Your task:
Word for word, transcribe the data below from the line with "decided it. -/" to the line with "128 columns. -/", keeping both of those lines.

Collected data:

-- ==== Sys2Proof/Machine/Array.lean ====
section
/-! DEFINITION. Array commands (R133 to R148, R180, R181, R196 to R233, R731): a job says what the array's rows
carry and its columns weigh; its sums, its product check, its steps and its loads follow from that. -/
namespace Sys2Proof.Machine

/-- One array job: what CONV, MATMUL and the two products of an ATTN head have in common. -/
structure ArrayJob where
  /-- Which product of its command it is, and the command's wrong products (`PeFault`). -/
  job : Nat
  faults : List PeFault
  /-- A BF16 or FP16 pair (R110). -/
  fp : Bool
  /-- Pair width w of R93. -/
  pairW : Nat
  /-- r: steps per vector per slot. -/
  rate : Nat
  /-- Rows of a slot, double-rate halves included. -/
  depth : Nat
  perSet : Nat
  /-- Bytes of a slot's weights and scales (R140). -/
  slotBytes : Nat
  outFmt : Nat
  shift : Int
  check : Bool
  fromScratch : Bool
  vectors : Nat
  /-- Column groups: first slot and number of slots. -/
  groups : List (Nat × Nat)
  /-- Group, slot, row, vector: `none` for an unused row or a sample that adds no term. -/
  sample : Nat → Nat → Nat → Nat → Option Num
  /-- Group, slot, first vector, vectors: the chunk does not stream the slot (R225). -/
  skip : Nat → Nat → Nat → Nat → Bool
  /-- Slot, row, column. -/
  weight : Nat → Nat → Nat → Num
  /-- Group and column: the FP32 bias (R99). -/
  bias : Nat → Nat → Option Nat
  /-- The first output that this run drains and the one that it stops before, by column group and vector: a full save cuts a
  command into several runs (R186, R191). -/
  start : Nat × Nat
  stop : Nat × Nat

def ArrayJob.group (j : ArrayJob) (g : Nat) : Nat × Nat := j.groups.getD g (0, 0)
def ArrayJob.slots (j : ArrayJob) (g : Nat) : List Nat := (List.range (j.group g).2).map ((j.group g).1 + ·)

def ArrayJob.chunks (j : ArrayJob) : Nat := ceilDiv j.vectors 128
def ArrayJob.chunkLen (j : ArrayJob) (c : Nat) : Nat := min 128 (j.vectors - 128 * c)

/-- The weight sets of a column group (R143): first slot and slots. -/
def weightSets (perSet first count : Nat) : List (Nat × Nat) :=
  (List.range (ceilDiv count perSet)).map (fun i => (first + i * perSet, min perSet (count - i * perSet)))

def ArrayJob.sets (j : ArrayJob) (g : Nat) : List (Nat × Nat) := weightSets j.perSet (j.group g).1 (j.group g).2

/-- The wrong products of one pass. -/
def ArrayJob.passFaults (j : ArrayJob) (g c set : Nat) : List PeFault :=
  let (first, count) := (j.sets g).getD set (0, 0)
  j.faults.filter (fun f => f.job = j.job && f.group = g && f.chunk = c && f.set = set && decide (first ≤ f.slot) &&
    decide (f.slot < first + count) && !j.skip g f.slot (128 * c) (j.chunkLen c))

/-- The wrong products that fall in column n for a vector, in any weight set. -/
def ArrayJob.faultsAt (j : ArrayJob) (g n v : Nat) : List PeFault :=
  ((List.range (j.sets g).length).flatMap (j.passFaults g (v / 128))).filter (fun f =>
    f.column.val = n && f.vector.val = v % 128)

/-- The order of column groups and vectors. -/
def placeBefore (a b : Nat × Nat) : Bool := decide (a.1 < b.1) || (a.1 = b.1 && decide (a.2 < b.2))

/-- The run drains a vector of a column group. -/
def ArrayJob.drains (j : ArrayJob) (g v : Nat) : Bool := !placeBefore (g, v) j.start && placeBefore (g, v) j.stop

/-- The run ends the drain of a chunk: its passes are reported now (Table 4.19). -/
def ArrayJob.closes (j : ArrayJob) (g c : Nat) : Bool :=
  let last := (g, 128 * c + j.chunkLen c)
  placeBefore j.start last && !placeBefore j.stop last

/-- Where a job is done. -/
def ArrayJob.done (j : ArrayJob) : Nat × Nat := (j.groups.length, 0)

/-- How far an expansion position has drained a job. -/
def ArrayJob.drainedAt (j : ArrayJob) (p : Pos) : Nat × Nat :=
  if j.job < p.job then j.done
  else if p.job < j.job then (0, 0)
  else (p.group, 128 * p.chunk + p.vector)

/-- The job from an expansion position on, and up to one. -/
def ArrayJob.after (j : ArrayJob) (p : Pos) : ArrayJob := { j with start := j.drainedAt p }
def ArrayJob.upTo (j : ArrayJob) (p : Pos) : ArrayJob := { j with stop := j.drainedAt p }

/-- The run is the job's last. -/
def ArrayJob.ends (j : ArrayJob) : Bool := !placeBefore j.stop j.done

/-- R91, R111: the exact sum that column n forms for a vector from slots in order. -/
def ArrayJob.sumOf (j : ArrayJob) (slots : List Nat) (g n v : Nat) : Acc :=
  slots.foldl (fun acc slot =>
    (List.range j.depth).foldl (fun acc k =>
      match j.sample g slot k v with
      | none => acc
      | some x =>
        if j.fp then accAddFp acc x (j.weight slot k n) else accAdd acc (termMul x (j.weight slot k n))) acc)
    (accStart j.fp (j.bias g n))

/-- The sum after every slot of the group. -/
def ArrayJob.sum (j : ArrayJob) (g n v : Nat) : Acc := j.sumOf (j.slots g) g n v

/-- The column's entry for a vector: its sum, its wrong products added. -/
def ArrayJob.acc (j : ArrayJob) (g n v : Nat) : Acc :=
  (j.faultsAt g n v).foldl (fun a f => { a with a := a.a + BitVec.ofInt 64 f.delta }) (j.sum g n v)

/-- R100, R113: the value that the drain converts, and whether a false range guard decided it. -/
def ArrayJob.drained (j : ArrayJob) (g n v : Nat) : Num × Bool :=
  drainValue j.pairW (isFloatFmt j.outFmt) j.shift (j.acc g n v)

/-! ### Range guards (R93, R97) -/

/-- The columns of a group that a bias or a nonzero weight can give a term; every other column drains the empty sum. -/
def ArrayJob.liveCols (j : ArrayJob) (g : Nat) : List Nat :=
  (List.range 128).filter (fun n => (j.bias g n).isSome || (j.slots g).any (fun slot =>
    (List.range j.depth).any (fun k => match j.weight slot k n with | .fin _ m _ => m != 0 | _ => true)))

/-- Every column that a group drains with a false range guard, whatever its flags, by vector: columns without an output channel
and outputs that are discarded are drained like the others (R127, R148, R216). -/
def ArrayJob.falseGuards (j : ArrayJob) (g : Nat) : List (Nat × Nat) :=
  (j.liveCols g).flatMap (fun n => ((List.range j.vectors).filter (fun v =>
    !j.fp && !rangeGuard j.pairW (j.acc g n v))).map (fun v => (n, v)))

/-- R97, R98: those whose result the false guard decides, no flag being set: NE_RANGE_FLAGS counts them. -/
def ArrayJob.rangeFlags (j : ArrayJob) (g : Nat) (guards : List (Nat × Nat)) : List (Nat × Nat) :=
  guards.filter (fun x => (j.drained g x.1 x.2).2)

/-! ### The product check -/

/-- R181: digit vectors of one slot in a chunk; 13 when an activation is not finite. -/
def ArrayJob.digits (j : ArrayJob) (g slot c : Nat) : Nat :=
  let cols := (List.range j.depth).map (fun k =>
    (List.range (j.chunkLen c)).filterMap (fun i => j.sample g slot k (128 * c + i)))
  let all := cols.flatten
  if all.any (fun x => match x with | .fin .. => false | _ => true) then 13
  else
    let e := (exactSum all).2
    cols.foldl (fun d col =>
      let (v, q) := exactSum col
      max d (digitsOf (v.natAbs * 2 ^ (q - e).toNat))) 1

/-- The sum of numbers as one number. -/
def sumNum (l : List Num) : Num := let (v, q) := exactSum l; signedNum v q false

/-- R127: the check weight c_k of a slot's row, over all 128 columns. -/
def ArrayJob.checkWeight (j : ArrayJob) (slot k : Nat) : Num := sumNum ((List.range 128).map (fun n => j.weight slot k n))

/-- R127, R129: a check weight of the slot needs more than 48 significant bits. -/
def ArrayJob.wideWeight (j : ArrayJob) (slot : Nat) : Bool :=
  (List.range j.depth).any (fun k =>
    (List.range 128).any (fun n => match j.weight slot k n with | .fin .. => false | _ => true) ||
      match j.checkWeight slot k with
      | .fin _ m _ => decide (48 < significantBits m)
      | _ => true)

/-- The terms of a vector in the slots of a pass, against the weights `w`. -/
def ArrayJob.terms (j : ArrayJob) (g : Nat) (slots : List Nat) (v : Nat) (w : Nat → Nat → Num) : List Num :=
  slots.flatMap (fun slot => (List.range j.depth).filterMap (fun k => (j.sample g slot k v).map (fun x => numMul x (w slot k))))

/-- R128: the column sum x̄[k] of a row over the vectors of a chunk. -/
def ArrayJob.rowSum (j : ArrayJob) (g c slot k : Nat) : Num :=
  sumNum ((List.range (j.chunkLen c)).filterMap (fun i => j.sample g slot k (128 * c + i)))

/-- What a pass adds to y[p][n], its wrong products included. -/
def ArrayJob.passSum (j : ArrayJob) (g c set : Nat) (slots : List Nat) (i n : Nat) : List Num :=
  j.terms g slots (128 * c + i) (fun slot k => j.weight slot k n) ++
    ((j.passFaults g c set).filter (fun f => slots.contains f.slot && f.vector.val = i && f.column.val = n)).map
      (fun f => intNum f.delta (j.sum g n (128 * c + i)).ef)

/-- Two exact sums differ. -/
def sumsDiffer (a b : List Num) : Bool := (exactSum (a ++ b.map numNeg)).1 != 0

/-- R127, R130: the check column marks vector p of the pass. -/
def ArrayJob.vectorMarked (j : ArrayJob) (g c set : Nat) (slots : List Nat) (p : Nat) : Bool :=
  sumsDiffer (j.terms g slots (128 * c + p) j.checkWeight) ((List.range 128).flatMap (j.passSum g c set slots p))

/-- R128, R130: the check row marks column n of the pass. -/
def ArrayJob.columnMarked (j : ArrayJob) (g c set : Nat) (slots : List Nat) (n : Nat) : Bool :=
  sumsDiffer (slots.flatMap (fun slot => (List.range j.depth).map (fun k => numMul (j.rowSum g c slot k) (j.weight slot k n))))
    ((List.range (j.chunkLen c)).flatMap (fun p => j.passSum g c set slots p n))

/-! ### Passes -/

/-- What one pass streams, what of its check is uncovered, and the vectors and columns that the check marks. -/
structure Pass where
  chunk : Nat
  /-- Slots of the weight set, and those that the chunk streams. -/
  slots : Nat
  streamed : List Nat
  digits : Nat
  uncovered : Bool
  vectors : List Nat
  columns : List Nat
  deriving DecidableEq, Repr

---

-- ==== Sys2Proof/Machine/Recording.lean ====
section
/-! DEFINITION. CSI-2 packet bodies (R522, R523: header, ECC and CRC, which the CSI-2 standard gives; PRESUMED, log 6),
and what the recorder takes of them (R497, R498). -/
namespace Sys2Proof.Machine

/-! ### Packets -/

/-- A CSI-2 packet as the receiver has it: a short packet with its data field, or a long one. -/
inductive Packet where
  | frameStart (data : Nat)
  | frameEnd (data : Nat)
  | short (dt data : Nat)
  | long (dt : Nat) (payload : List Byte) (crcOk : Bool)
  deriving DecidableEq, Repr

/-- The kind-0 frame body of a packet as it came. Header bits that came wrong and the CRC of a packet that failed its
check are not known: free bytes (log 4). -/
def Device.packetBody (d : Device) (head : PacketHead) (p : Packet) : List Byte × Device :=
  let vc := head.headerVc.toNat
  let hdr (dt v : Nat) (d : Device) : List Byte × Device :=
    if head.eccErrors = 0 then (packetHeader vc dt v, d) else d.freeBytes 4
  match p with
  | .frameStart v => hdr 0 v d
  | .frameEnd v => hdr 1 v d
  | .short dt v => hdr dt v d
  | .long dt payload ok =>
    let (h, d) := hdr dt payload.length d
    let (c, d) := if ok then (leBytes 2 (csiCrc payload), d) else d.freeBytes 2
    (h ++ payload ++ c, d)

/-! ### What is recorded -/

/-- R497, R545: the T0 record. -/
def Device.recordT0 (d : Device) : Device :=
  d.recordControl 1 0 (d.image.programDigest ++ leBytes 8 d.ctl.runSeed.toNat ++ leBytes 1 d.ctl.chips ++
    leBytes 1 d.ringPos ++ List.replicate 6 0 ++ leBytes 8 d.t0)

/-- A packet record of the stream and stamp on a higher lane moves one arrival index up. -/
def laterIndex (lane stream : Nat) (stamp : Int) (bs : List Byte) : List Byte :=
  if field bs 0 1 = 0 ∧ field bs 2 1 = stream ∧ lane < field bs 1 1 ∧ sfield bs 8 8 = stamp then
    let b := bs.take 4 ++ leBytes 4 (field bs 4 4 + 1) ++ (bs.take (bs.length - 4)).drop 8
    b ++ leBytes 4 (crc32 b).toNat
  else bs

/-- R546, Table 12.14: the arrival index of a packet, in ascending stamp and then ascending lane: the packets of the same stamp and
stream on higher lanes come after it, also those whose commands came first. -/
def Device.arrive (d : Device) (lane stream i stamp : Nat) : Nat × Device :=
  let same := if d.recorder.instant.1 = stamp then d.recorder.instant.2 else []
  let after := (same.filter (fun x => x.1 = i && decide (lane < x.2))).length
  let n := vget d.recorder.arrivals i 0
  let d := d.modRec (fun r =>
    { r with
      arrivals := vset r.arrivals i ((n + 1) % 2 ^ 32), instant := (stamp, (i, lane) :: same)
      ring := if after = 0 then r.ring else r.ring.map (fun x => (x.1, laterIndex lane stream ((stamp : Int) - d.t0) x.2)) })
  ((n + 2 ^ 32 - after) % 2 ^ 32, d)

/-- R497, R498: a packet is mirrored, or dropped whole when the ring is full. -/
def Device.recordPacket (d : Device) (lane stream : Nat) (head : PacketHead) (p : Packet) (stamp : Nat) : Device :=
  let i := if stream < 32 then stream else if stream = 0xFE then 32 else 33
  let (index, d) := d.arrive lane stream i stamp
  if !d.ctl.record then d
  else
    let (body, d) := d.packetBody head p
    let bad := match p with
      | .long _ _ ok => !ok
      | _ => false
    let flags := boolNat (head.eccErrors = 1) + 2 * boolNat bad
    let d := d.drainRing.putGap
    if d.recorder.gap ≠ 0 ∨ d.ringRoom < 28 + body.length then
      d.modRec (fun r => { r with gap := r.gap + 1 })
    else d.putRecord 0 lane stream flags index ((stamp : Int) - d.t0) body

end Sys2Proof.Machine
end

* * *

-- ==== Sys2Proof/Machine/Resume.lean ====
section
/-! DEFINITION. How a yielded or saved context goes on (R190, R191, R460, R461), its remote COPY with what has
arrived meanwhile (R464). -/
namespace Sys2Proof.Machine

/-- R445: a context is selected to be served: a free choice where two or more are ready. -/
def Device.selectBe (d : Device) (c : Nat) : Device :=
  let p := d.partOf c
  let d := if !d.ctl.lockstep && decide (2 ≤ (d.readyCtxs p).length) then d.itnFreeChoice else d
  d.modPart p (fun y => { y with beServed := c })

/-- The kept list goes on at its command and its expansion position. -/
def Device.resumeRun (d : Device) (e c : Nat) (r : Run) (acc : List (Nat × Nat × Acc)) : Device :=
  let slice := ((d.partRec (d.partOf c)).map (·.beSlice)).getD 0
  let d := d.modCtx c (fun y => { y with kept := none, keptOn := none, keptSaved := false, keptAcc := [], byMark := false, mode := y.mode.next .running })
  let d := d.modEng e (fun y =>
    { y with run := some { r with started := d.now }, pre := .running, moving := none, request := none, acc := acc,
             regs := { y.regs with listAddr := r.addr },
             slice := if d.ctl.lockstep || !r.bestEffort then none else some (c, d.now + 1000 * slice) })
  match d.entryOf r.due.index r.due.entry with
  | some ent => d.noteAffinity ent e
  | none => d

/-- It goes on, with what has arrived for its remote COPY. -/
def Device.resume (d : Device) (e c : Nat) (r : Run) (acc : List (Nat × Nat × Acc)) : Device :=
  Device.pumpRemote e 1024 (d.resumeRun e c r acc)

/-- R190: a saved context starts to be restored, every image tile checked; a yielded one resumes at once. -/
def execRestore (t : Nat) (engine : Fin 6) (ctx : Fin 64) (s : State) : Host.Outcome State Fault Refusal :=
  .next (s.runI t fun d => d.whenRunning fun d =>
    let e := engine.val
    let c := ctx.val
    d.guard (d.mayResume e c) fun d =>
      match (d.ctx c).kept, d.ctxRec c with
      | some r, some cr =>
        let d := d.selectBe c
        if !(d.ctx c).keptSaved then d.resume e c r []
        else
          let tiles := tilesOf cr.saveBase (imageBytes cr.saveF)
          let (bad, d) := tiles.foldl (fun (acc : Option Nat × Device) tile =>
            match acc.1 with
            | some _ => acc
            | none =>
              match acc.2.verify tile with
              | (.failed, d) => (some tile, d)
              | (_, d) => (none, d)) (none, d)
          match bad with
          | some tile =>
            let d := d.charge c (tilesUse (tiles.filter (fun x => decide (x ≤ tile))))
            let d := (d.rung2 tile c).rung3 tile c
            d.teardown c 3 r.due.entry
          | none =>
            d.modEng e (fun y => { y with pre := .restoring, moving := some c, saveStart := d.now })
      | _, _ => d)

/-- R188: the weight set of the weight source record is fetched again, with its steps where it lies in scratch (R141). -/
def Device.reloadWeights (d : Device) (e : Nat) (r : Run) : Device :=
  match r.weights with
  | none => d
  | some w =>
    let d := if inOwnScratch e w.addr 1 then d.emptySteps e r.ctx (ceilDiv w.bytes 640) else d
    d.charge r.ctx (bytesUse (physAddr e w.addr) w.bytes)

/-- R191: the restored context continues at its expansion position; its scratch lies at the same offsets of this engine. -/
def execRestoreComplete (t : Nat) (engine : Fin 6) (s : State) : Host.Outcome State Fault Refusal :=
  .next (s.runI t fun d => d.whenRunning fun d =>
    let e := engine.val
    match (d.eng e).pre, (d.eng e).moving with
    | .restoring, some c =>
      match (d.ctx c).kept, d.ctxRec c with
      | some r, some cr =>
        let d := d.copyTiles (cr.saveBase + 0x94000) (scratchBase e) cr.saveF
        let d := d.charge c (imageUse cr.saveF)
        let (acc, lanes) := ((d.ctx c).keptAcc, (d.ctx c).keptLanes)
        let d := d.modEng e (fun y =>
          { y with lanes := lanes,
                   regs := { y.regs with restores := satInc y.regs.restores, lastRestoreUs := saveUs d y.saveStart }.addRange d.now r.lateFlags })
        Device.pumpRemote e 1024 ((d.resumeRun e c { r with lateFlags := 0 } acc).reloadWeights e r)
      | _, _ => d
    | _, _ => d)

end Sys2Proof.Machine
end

Output for this task:
/-- R100, R113: the value that the drain converts, and whether a false range guard decided it. -/
def ArrayJob.drained (j : ArrayJob) (g n v : Nat) : Num × Bool :=
  drainValue j.pairW (isFloatFmt j.outFmt) j.shift (j.acc g n v)

/-! ### Range guards (R93, R97) -/

/-- The columns of a group that a bias or a nonzero weight can give a term; every other column drains the empty sum. -/
def ArrayJob.liveCols (j : ArrayJob) (g : Nat) : List Nat :=
  (List.range 128).filter (fun n => (j.bias g n).isSome || (j.slots g).any (fun slot =>
    (List.range j.depth).any (fun k => match j.weight slot k n with | .fin _ m _ => m != 0 | _ => true)))

/-- Every column that a group drains with a false range guard, whatever its flags, by vector: columns without an output channel
and outputs that are discarded are drained like the others (R127, R148, R216). -/
def ArrayJob.falseGuards (j : ArrayJob) (g : Nat) : List (Nat × Nat) :=
  (j.liveCols g).flatMap (fun n => ((List.range j.vectors).filter (fun v =>
    !j.fp && !rangeGuard j.pairW (j.acc g n v))).map (fun v => (n, v)))

/-- R97, R98: those whose result the false guard decides, no flag being set: NE_RANGE_FLAGS counts them. -/
def ArrayJob.rangeFlags (j : ArrayJob) (g : Nat) (guards : List (Nat × Nat)) : List (Nat × Nat) :=
  guards.filter (fun x => (j.drained g x.1 x.2).2)

/-! ### The product check -/

/-- R181: digit vectors of one slot in a chunk; 13 when an activation is not finite. -/
def ArrayJob.digits (j : ArrayJob) (g slot c : Nat) : Nat :=
  let cols := (List.range j.depth).map (fun k =>
    (List.range (j.chunkLen c)).filterMap (fun i => j.sample g slot k (128 * c + i)))
  let all := cols.flatten
  if all.any (fun x => match x with | .fin .. => false | _ => true) then 13
  else
    let e := (exactSum all).2
    cols.foldl (fun d col =>
      let (v, q) := exactSum col
      max d (digitsOf (v.natAbs * 2 ^ (q - e).toNat))) 1

/-- The sum of numbers as one number. -/
def sumNum (l : List Num) : Num := let (v, q) := exactSum l; signedNum v q false

/-- R127: the check weight c_k of a slot's row, over all 128 columns. -/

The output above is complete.